**What you should do:** Please write out every record below exactly as it stands.

--------

/-! ## The datapath (sections 1.2, 1.7, 2.1 and 2.2) -/

theorem test_bitEnc_a5 : bitEnc Config.reference 0xA5#8 = [24, 12, 24, 12, 12, 24, 12, 24] := by decide
theorem test_bitEnc_96 : bitEnc Config.reference 0x96#8 = [24, 12, 12, 24, 12, 24, 24, 12] := by decide
theorem test_ledEnc_order : ledEnc Config.reference ⟨0xF0, 0xAA, 0xCC⟩ =
    [24, 12, 24, 12, 24, 12, 24, 12, 24, 24, 24, 24, 12, 12, 12, 12,
     24, 24, 12, 12, 24, 24, 12, 12, 12, 12, 12, 12, 12, 12, 12, 12] := by decide
/-- Section 2.2, N = 3, start index 2: C A B. -/
theorem test_frameEnc_rotated :
    frameEnc (cfgOf [red, green, blue] 2) [red, green, blue] 2 =
      ledEnc Config.reference blue ++ ledEnc Config.reference red ++
        ledEnc Config.reference green := by decide
theorem test_bufLen : (cfgOf [] 2).bufLen = 2 ∧ (cfgOf [red, green, blue] 2).bufLen = 98 := by decide
/-- BITWRITE(0x80, 8): slot 8 is 24, slots 9 to 15 are 12, and no other slot changes. -/
theorem test_bitWrite : (bitWrite 0x80#8 8 State.reset).toOption.map (·.buf) =
    some [(8, 24), (9, 12), (10, 12), (11, 12), (12, 12), (13, 12), (14, 12), (15, 12)] := by decide
theorem test_packColor : packColor ⟨0x12, 0x34, 0x56⟩ = 0x123456#24 := by decide
theorem test_readCfg : readCfg Config.reference 8 = some (.natural 68) := by decide

/-! ## The CORE operations (section 2.3) -/

/-- V1: at ROT 1 the palette [Red, Blue] is sent as Blue, Red. -/
theorem test_enc_v1 : (nextOf (exec .enc { State.reset with rot := 1 })).map
    (fun s => (s.buf.map (·.2), s.phase)) =
      some (ledEnc Config.reference blue ++ ledEnc Config.reference red, 0b001#3) := by
  decide +kernel
/-- V3. -/
theorem test_enc_v3 : statusOf (exec .enc { sending 3 with phase := 0#3 }) = some 0x0A8#32 := by decide
/-- V4. -/
theorem test_txs_v4 : exec .txs { at' .txs with txIdx := 68 } =
    .next { at' .txw with txBusy := true, txIdx := 0 } := rfl
/-- V5. -/
theorem test_txs_v5 : statusOf (exec .txs { sending 9 with phase := 1#3 }) = some 0x0A9#32 := by decide
/-- V6. -/
theorem test_txw_v6 : enabled .core (sending 9) = false := by decide
/-- V7. -/
theorem test_txw_v7 : statusOf (exec .txw (at' .txw)) = some 0x003#32 := by decide
/-- V12: the exact sum 4 never lands in the 2-bit register. -/
theorem test_adv_v12 : (nextOf (exec .adv
    { at' .adv with cfg := { cfgOf [red, red, red, red] 4 with rotW := 2 }, rot := 3 })).map
      (fun s => (s.rot, s.phase)) = some (0, 0b100#3) := by decide
/-- V11 and V13. -/
theorem test_adv_v11_v13 : advanceRot 0 0 = 0 ∧ advanceRot (2 ^ 32) (2 ^ 32 - 1) = 0 := by decide
/-- V14. -/
theorem test_dlys_v14 : statusOf (exec .dlys (at' .dlys)) = some 0x015#32 := by decide
/-- V15. -/
theorem test_dlys_v15 : statusOf (exec .dlys { at' .dlys with dlyBusy := true }) = some 0x174#32 := by
  decide
/-- V16. -/
theorem test_dlyw_v16 : enabled .core { at' .dlyw with dlyBusy := true } = false := by decide
/-- V17. -/
theorem test_dlyw_v17 : statusOf (exec .dlyw (at' .dlyw)) = some 0x000#32 := by decide
/-- V18 and V19. -/
theorem test_reserved_v18_v19 :
    statusOf (runEvent .core { State.reset with phase := 0b110#3 }) = some 0x0E6#32 ∧
    statusOf (runEvent .core { State.reset with phase := 0b111#3 }) = some 0x0E7#32 := by decide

--------

**Written answer:**
/-! ## The datapath (sections 1.2, 1.7, 2.1 and 2.2) -/

theorem test_bitEnc_a5 : bitEnc Config.reference 0xA5#8 = [24, 12, 24, 12, 12, 24, 12, 24] := by decide
theorem test_bitEnc_96 : bitEnc Config.reference 0x96#8 = [24, 12, 12, 24, 12, 24, 24, 12] := by decide
theorem test_ledEnc_order : ledEnc Config.reference ⟨0xF0, 0xAA, 0xCC⟩ =
    [24, 12, 24, 12, 24, 12, 24, 12, 24, 24, 24, 24, 12, 12, 12, 12,
     24, 24, 12, 12, 24, 24, 12, 12, 12, 12, 12, 12, 12, 12, 12, 12] := by decide
/-- Section 2.2, N = 3, start index 2: C A B. -/
theorem test_frameEnc_rotated :
    frameEnc (cfgOf [red, green, blue] 2) [red, green, blue] 2 =
      ledEnc Config.reference blue ++ ledEnc Config.reference red ++
        ledEnc Config.reference green := by decide
theorem test_bufLen : (cfgOf [] 2).bufLen = 2 ∧ (cfgOf [red, green, blue] 2).bufLen = 98 := by decide
/-- BITWRITE(0x80, 8): slot 8 is 24, slots 9 to 15 are 12, and no other slot changes. -/
theorem test_bitWrite : (bitWrite 0x80#8 8 State.reset).toOption.map (·.buf) =
    some [(8, 24), (9, 12), (10, 12), (11, 12), (12, 12), (13, 12), (14, 12), (15, 12)] := by decide
theorem test_packColor : packColor ⟨0x12, 0x34, 0x56⟩ = 0x123456#24 := by decide
theorem test_readCfg : readCfg Config.reference 8 = some (.natural 68) := by decide

/-! ## The CORE operations (section 2.3) -/

/-- V1: at ROT 1 the palette [Red, Blue] is sent as Blue, Red. -/
theorem test_enc_v1 : (nextOf (exec .enc { State.reset with rot := 1 })).map
    (fun s => (s.buf.map (·.2), s.phase)) =
      some (ledEnc Config.reference blue ++ ledEnc Config.reference red, 0b001#3) := by
  decide +kernel
/-- V3. -/
theorem test_enc_v3 : statusOf (exec .enc { sending 3 with phase := 0#3 }) = some 0x0A8#32 := by decide
/-- V4. -/
theorem test_txs_v4 : exec .txs { at' .txs with txIdx := 68 } =
    .next { at' .txw with txBusy := true, txIdx := 0 } := rfl
/-- V5. -/
theorem test_txs_v5 : statusOf (exec .txs { sending 9 with phase := 1#3 }) = some 0x0A9#32 := by decide
/-- V6. -/
theorem test_txw_v6 : enabled .core (sending 9) = false := by decide
/-- V7. -/
theorem test_txw_v7 : statusOf (exec .txw (at' .txw)) = some 0x003#32 := by decide
/-- V12: the exact sum 4 never lands in the 2-bit register. -/
theorem test_adv_v12 : (nextOf (exec .adv
    { at' .adv with cfg := { cfgOf [red, red, red, red] 4 with rotW := 2 }, rot := 3 })).map
      (fun s => (s.rot, s.phase)) = some (0, 0b100#3) := by decide
/-- V11 and V13. -/
theorem test_adv_v11_v13 : advanceRot 0 0 = 0 ∧ advanceRot (2 ^ 32) (2 ^ 32 - 1) = 0 := by decide
/-- V14. -/
theorem test_dlys_v14 : statusOf (exec .dlys (at' .dlys)) = some 0x015#32 := by decide
/-- V15. -/
theorem test_dlys_v15 : statusOf (exec .dlys { at' .dlys with dlyBusy := true }) = some 0x174#32 := by
  decide
/-- V16. -/
theorem test_dlyw_v16 : enabled .core { at' .dlyw with dlyBusy := true } = false := by decide
/-- V17. -/
theorem test_dlyw_v17 : statusOf (exec .dlyw (at' .dlyw)) = some 0x000#32 := by decide
/-- V18 and V19. -/
theorem test_reserved_v18_v19 :
    statusOf (runEvent .core { State.reset with phase := 0b110#3 }) = some 0x0E6#32 ∧
    statusOf (runEvent .core { State.reset with phase := 0b111#3 }) = some 0x0E7#32 := by decide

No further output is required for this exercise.